• [EXERCISE]: Word for word, set down every line of the entries below from the line with "else if (segGet" to the line with "binds := s.binds.map", including both, and no other line.

• [PROVIDED INFORMATION]:
==========
/-- A host-ring token: the Stripe is staged, and moves when the Segment has a buffer (R222, R224). One sent again changes
nothing (12 R323). An uncorrectable error in staging fails the Destination with DRAM_UE (12 R331). -/
def hostToken (t : SegToken) (ecc : Ecc) (b : Block) : Block :=
  match segGet b t.frame t.index with
  | none => b
  | some g =>
    let b := segMod t.frame t.index (fun g => { g with whole := g.whole || t.header }) b
    if g.dropped then (if t.header then segFree t.frame t.index b else b)
    else if g.stripes.any (fun e => e.1 == t.stripe) then b
    else
      let b := eccCount .spinel t.frame ecc b
      let b := segMod t.frame t.index (fun g => { g with
        stripes := g.stripes ++ [(t.stripe, t.marks)], ue := g.ue || ecc == .ue }) b
      let b := tellOpal t.frame (.segment t.index t.marks (tokenMap t) 0) b
      if ecc == .ue then
        let b := failSegment t.frame t.index t.stripe markDramUe b
        if t.header then segFree t.frame t.index b else b
      else serveHost g.dest.ctx (moveSegment t.frame t.index b)

/-! ### The Egress Merge (01 R27, R28) -/

/-- Sequence tag of a token. -/
def SegToken.tag (t : SegToken) : Nat × Nat := (t.frame, tagOrdinal t.plane t.stripe t.index)

/-- A token that stands for a failed item (12 R326, R338). -/
def SegToken.isFailed (t : SegToken) : Bool := t.len == 0

/-- The token that the Egress Merge passes next: one sent again, which has passed before; else the one with the smallest tag
that is to come; else a failed Frame's, once no tag of an earlier Frame is to come and its latch notice has been served. -/
def egressNext (b : Block) : Option SegToken :=
  let due := b.ch.egressDue
  let l := b.ch.jadeSpinel
  ((l.find? (fun t => !t.isFailed && !due.contains t.tag)).or
    (l.find? (fun t => !t.isFailed && due.head? == some t.tag))).or
    (l.find? (fun t => t.isFailed && due.all (fun d => t.frame ≤ d.1) &&
      !b.ch.noticeSpinel.any (fun n => n.snap.any (fun s => s.frame == t.frame))))

/-- The last tag of a Frame has passed (12 R342). -/
def egressDigest (frame : Nat) (b : Block) : Block :=
  if b.ch.egressDue.any (fun d => d.1 == frame) then b else mergeDigest .spinel 2 frame 1 b

/-- A token passes: Jade keeps it until its Segment is done with (12 R319). -/
def passToken (t : SegToken) (b : Block) : Block :=
  let was := b.ch.egressDue.contains t.tag
  let b := b.modCh (fun c => { c with
    jadeSpinel := c.jadeSpinel.erase t, egressDue := c.egressDue.erase t.tag
    kept := { c.kept with jadeSpinel := c.kept.jadeSpinel.filter (fun x => x.tag != t.tag) ++ [t] } })
  if was then egressDigest t.frame b else b

/-- Spinel is done with a token (12 R319). -/
def retireToken (t : SegToken) (b : Block) : Block :=
  b.modCh (fun c => { c with kept := { c.kept with jadeSpinel := c.kept.jadeSpinel.filter (fun x => x.tag != t.tag) } })

/-- Tokens of a Frame are no longer to come, but those that stand for failed items. -/
def dropDue (frame : Nat) (b : Block) : Block :=
  b.modCh (fun c => { c with
    jadeSpinel := c.jadeSpinel.filter (fun t => t.frame != frame || t.isFailed), egressDue := c.egressDue.filter (fun d => d.1 != frame)
    kept := { c.kept with jadeSpinel := c.kept.jadeSpinel.filter (fun t => t.frame != frame) } })

/-- Host-ring Segments of a Frame in Spinel. -/
def segsOf (b : Block) (frame : Nat) : List SpinelSeg := b.spinel.segs.filter (fun g => g.frame == frame)

/-- A failed item goes on to Onyx with the tag of the item it replaces (12 R326, R338). -/
def failOnward (frame plane stripe index : Nat) (m : BitVec 16) (b : Block) : Block :=
  b.modCh (fun c => { c with spinelOnyx := c.spinelOnyx ++ [{
    frame, plane, index, stripe, len := 0, marks := m, header := false, magazine := true, sent := b.stamp .onyx }] })

/-- The Stripes of a host-ring Segment that Spinel holds and has not moved; 255 for one of which it holds none. -/
def heldStripes (g : SpinelSeg) : List Nat :=
  let l := (g.stripes.map (·.1)).filter (fun s => !g.moved.contains s)
  if l.isEmpty then [255] else l

/-- Spinel fails the host-ring Segments of a Frame, with word to Opal for each item of them that it holds (12 R326, R338). -/
def failHostSegs (frame : Nat) (m : BitVec 16) (b : Block) : Block :=
  (segsOf b frame).foldl (fun b g => segFree frame g.dest.index
    (if g.dropped then b else (heldStripes g).foldl (fun b s => failSegment frame g.dest.index s m b) b)) b

/-- Spinel fails a Frame whole, as itself at fault, with its later items (12 R326, R327); Onyx learns of it from a token that stands
for the Frame. -/
def failInSpinel (frame : Nat) (m : BitVec 16) (b : Block) : Block :=
  if b.spinel.failed.contains frame then failHostSegs frame m b
  else
    let b := noteFailed .spinel frame (b.modSpinel (fun s => { s with failed := withFrame frame s.failed }))
    failOnward frame 0 255 0 m (failHostSegs frame m (mergeFail .spinel 2 frame (tagOrdinal 0 255 0) m b))

/-- The failed item of a Frame passes (12 R326, R338): no token of the Frame is to come. With FAILSTOP the Frame fails here too;
otherwise Garnet has decided its Destinations (09 R246), and its staging is free. -/
def passFailed (t : SegToken) (b : Block) : Block :=
  let b := dropDue t.frame (b.modCh (fun c => { c with jadeSpinel := c.jadeSpinel.erase t }))
  let b := if t.marks = 0 then b else mergeFail .spinel 2 t.frame (tagOrdinal t.plane t.stripe t.index) t.marks b
  let b := if hasMark t.marks markFailStop then
      failHostSegs t.frame t.marks (noteFailed .spinel t.frame (b.modSpinel (fun s => { s with failed := withFrame t.frame s.failed })))
    else (segsOf b t.frame).foldl (fun b g => segFree t.frame g.dest.index b) b
  failOnward t.frame t.plane t.stripe t.index t.marks b

/-- SEGMENT_STRIPE_TOKEN (08 R224): the next token passes the Egress Merge. Tokens of a Frame that Spinel has failed are passed
over (12 R327); a magazine's goes on to Onyx. -/
def segmentStripeToken (ecc : Ecc) (b : Block) : Block :=
  match egressNext b with
  | none => b
  | some t =>
    if !b.accepts .spinel t.sent then b
    else if t.isFailed then passFailed t b
    else
      let b := passToken t b
      if b.spinel.failed.contains t.frame then retireToken t b
      else if t.magazine then b.modCh (fun c => { c with spinelOnyx := c.spinelOnyx ++ [{ t with sent := b.stamp .onyx }] })
      else if (segGet b t.frame t.index).isNone then retireToken t b
      else hostToken t ecc b

/-! ### The latch notice (01 R21, 08 R221, 11 R298) -/

/-- Reserve staging for a host-ring Segment and name it to Jade; without room the outcome is STAGING_FULL (R221). -/
def reserveStaging (frame : Nat) (b : Block) (d : Dest) : Block :=
  if d.magazine then b
  else
    match allocate stagingBase stagingSize d.segLen (b.spinel.staging.map (fun r => (r.2.2.1, r.2.2.2))) with
    | some a =>
      let b := b.modSpinel (fun s => { s with
        staging := s.staging ++ [(frame, d.index, a, d.segLen)]
        segs := s.segs ++ [{ frame, dest := d, addr := a, stripes := [], whole := false, buffer := none, moved := []
                             ue := false, dropped := false }] })
      b.modCh (fun c => { c with spinelJade := c.spinelJade ++ [(frame, d.index, some a)] })
    | none =>
      let b := tellOpal frame (.outcome d.index .stagingFull) b
      b.modCh (fun c => { c with spinelJade := c.spinelJade ++ [(frame, d.index, none)] })

/-- A load of Context `c` that waits for its first Frame completes with this one, if it may: the new key goes into the slot as its
current key (R297). -/
def takeKey (frame c : Nat) (b : Block) : Block :=
  match b.spinel.keyOpen.find? (fun k => k.ctx == c && k.since ≤ frame) with
  | none => b
  | some e =>
    let k := slotGet b c
    let b := b.modSpinel (fun s => { s with
      keyOpen := s.keyOpen.filter (fun x => x.desc != e.desc)
      binds := s.binds.map (fun x => if x.ctx = c then { x with old := true } else x) })
    let b := slotSet c { k with state := .rolling, current := e.key, previous := k.current } b
    finishCtrl e.desc stOk frame (keyCheck e.key) 0 b

/-- Bind the slot's current key to a KEYED Destination's Frame; a load that waited for it comes first (R297, R298). Latch notices are
served in frame order, so the key that the slot holds is the one of the Frame's latch point (01 R22). -/
def bindKey (frame : Nat) (b : Block) (d : Dest) : Block :=
  if !d.keyed || b.spinel.binds.any (fun k => k.frame == frame && k.ctx == d.ctx) then b
  else
    let b := takeKey frame d.ctx b
    b.modSpinel (fun s => { s with
      binds := s.binds ++ [{ frame, ctx := d.ctx, key := (slotGet b d.ctx).current, old := false }] })

/-- Spinel binds its items of a Frame whose Destination set is `ds`. -/
def bindInSpinel (frame : Nat) (ds : List Dest) (b : Block) : Block :=
  ds.foldl (bindKey frame) (ds.foldl (reserveStaging frame) b)

/-- No staging is reserved for a host-ring Segment whose Frame Spinel has not bound. -/
def refuseStaging (frame : Nat) (b : Block) (d : Dest) : Block :=
  if d.magazine then b
  else
    (tellOpal frame (.outcome d.index .stagingFull) b).modCh (fun c => { c with
      spinelJade := c.spinelJade ++ [(frame, d.index, none)] })

/-- The first `lost` latch notices on their way to Spinel are lost; the next one shows the gap (01 R16, 12 R330). -/
def missNoticesSpinel (lost : Nat) (b : Block) : Block :=
  if lost = 0 then b
  else
    let b := b.modCh (fun c => { c with noticeSpinel := c.noticeSpinel.drop lost })
    if gapSeen lost then eventGap .spinel b else b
==========
• [RESPONSE BELOW]:
      else if (segGet b t.frame t.index).isNone then retireToken t b
      else hostToken t ecc b

/-! ### The latch notice (01 R21, 08 R221, 11 R298) -/

/-- Reserve staging for a host-ring Segment and name it to Jade; without room the outcome is STAGING_FULL (R221). -/
def reserveStaging (frame : Nat) (b : Block) (d : Dest) : Block :=
  if d.magazine then b
  else
    match allocate stagingBase stagingSize d.segLen (b.spinel.staging.map (fun r => (r.2.2.1, r.2.2.2))) with
    | some a =>
      let b := b.modSpinel (fun s => { s with
        staging := s.staging ++ [(frame, d.index, a, d.segLen)]
        segs := s.segs ++ [{ frame, dest := d, addr := a, stripes := [], whole := false, buffer := none, moved := []
                             ue := false, dropped := false }] })
      b.modCh (fun c => { c with spinelJade := c.spinelJade ++ [(frame, d.index, some a)] })
    | none =>
      let b := tellOpal frame (.outcome d.index .stagingFull) b
      b.modCh (fun c => { c with spinelJade := c.spinelJade ++ [(frame, d.index, none)] })

/-- A load of Context `c` that waits for its first Frame completes with this one, if it may: the new key goes into the slot as its
current key (R297). -/
def takeKey (frame c : Nat) (b : Block) : Block :=
  match b.spinel.keyOpen.find? (fun k => k.ctx == c && k.since ≤ frame) with
  | none => b
  | some e =>
    let k := slotGet b c
    let b := b.modSpinel (fun s => { s with
      keyOpen := s.keyOpen.filter (fun x => x.desc != e.desc)
      binds := s.binds.map (fun x => if x.ctx = c then { x with old := true } else x) })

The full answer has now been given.